If you enter the Vassar campus through the Main Gate, you may notice a small glass building to their right; an Art Deco-influenced structure that stands in stark contrast to the Victorian-style buildings surrounding it. This is the entrance to Vassar’s art gallery: the Frances Lehman Loeb Art Center. The Loeb is a landmark of the Vassar campus, home to the work of esteemed artists from Picasso to Pollock, and host to a variety of events held by groups at Vassar.
Students can visit the Loeb Tuesday through Sunday to browse the gallery, research artwork for a class assignment or just enjoy its creative, quiet environment. The art center typically closes at 5 p.m., but on Thursdays it is open until 9 p.m. for Late Nights at the Loeb. During your typical Late Night, the Art Center’s atmosphere transforms completely; the statue garden will occasionally become the venue for musicians and the gallery a gathering place for Vassar students.
Besides Thursday nights, the art center functions as a resource for students and teachers alike to research paintings, sculptures, prints, and various other artworks. The gallery holds over 19,000 works of art including Hudson River School paintings and the Warburg Collection of Old Master prints.
Not only does this gallery house a great number of artwork ranging from antique to contemporary styles, it is also a work of art itself. The Loeb was designed by Cesar Pelli, who also designed the Petronas Twin Towers in Malaysia and the Cira Centre in Philadelphia. Opened to the public in 1993, the Frances Lehman Loeb Art Center added a modern touch to a campus filled with old-style buildings.
Even after you’ve pored over every piece of art adorning the walls of the Loeb, there is still more to be seen throughout the year.
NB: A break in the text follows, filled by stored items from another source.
/-- SLOT_RETURN (R204, R363): slot `i` of entry `e`, of kind RETURN and with the tile at its input, sends the head row of the tile's return
buffer to the owner of its list, who writes it at its address. -/
def execSlotReturn (t : Tile) (e i : Nat) (hits : List NetHit) (s : State) : Host.Outcome State Fault Refusal :=
  match s.slotDue t.val e i [2] with
  | none => .next s
  | some (x, c) =>
    if x.inp ≠ 0 then .next s
    else
      let p := s.phys t.val
      let s1 := s.useSlot t.val e i c
      match (s.tile p).returns with
      | [] => .next s1
      | r :: rest =>
        let k := ((s1.modTile p (fun ts => { ts with returns := rest })).count (Reg.dieNetCount (tDie t.val) 9) 1).netEcc hits
        if k.2 then .next k.1
        else .next (k.1.returnRow t.val ((s.wayEnd s.plan 4096 ⟨t.val, e, i, x, c⟩).cyc + 2) r)

end Sys2Proof.Machine
end

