/-- A frame whose push or pop move has ended leaves PUSHING or POPPING once every transfer of it is complete (R315, R318). -/
def State.settleFrames (s : State) : State :=
  s.frames.foldl (fun s e =>
    let d := e.1 / 4096
    let f := e.1 % 4096
    let r := s.frameRec d f
    if e.2.st = 1 && (r.push != s.stepMove && !s.frameBusy d f true) then s.setFrame d f { e.2 with st := 2 }
    else if e.2.st = 6 && (r.pop != s.stepMove && !s.frameBusy d f false) then s.setFrame d f { e.2 with st := 0 }
    else s) s

/-- The transposing path serves the TRANSPOSE descriptors of a tile one at a time, in issue order (R297): no earlier transfer of the tile still
has one to move before transfer `k`. -/
def transposeFree (dma : List DmaXfer) (k : Nat) (x : DmaXfer) : Bool :=
  !x.moving.any (fun d => d.kind == 1) || (dma.take k).all (fun y => y.landed || !y.moving.any (fun d => d.kind == 1))

/-- Transfer `k` of a tile may move its data: the job lets it, the activation stack is ready, the transposing path is free. -/
def State.xferReady (s : State) (p k : Nat) (x : DmaXfer) : Bool :=
  s.xfersRun && (s.stackReady x && transposeFree (s.tile p).dma k x)

/-- The source of open DMA_OUT number `k` is read: its data waits for memory's acknowledgement (R301). -/
def State.readSource (s : State) (p k : Nat) (x : DmaXfer) (env : OpEnv) (mem : MemEnv) : State :=
  let r := s.dmaMove p x env mem
  r.1.setXfer p k { x with landed := true, data := r.2 }

/-- Memory has acknowledged the last write of open DMA_OUT number `k`. -/
def State.ackWrites (s : State) (p k : Nat) (x : DmaXfer) (mem : MemEnv) : State :=
  ((s.dmaWrite x mem x.data).setXfer p k { x with acked := true, data := [] }).settleFrames

/-- TRANSFER_LANDED (R25, R301): the data of open DMA_IN number `k` of the tile lands. Of a DMA_OUT it is the step in which its last source
byte has been read and its data is on its way (log entry 40). -/
def execTransferLanded (t : Tile) (k : Nat) (env : OpEnv) (mem : MemEnv) (s : State) : Host.Outcome State Fault Refusal :=
  let p := s.phys t.val
  match (s.tile p).dma[k]? with
  | none => .next s
  | some x =>
    if x.landed || !s.xferReady p k x then .next s
    else if x.out then
      (if (s.xferPetals t.val x).any (fun q => q.stage == 0) then .next s else .next (s.readSource p k x env mem))
    else if !(s.xferPetals t.val x).isEmpty then .next s
    else .next (((s.dmaMove p x env mem).1.setXfer p k { x with landed := true }).settleFrames)

/-- DMA_OUT_COMPLETE (R301): memory has acknowledged the last write of open DMA_OUT number `k`, whose source bytes, where they have not been,
are read in the same step. -/
def execDmaOutComplete (t : Tile) (k : Nat) (env : OpEnv) (mem : MemEnv) (s : State) : Host.Outcome State Fault Refusal :=
  let p := s.phys t.val
  match (s.tile p).dma[k]? with
  | none => .next s
  | some x =>
    if !x.out || x.acked || !s.xfersRun then .next s
    else if x.landed then .next (s.ackWrites p k x mem)
    else if (s.xferPetals t.val x).any (fun q => q.stage == 0) || !s.xferReady p k x then .next s
    else
      let s1 := s.readSource p k x env mem
      .next (s1.ackWrites p k (((s1.tile p).dma[k]?).getD x) mem)

end Sys2Proof.Machine
end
Special exhibitions open up as the year progresses, and sometimes well-known artists will put up installations in the gallery.
This year, the exhibitions will include “Faces and Figures in Self-Taught Art,” “Imperial Augsburg: Renaissance Prints and Drawings, 1475-1540,” “XL: Large-Scale Paintings from the Permanent Collection” and “Through the Looking Glass: Daguerreotype Masterworks from the Dawn of Photography”. Last year artist Todd Knopke installed his monumental work of art titled Deluge in the gallery, and the Loeb is sure to see other pieces brought in during the upcoming years.
New students should check out the Loeb and make use of its many resources for people who are interested in art or are looking for a moment of tranquility. Whether you would like to look through the gallery, enjoy an upbeat Thursday night at the art center, or simply wander through the statue garden, the Loeb truly is a worthwhile experience that can cater to every type of student.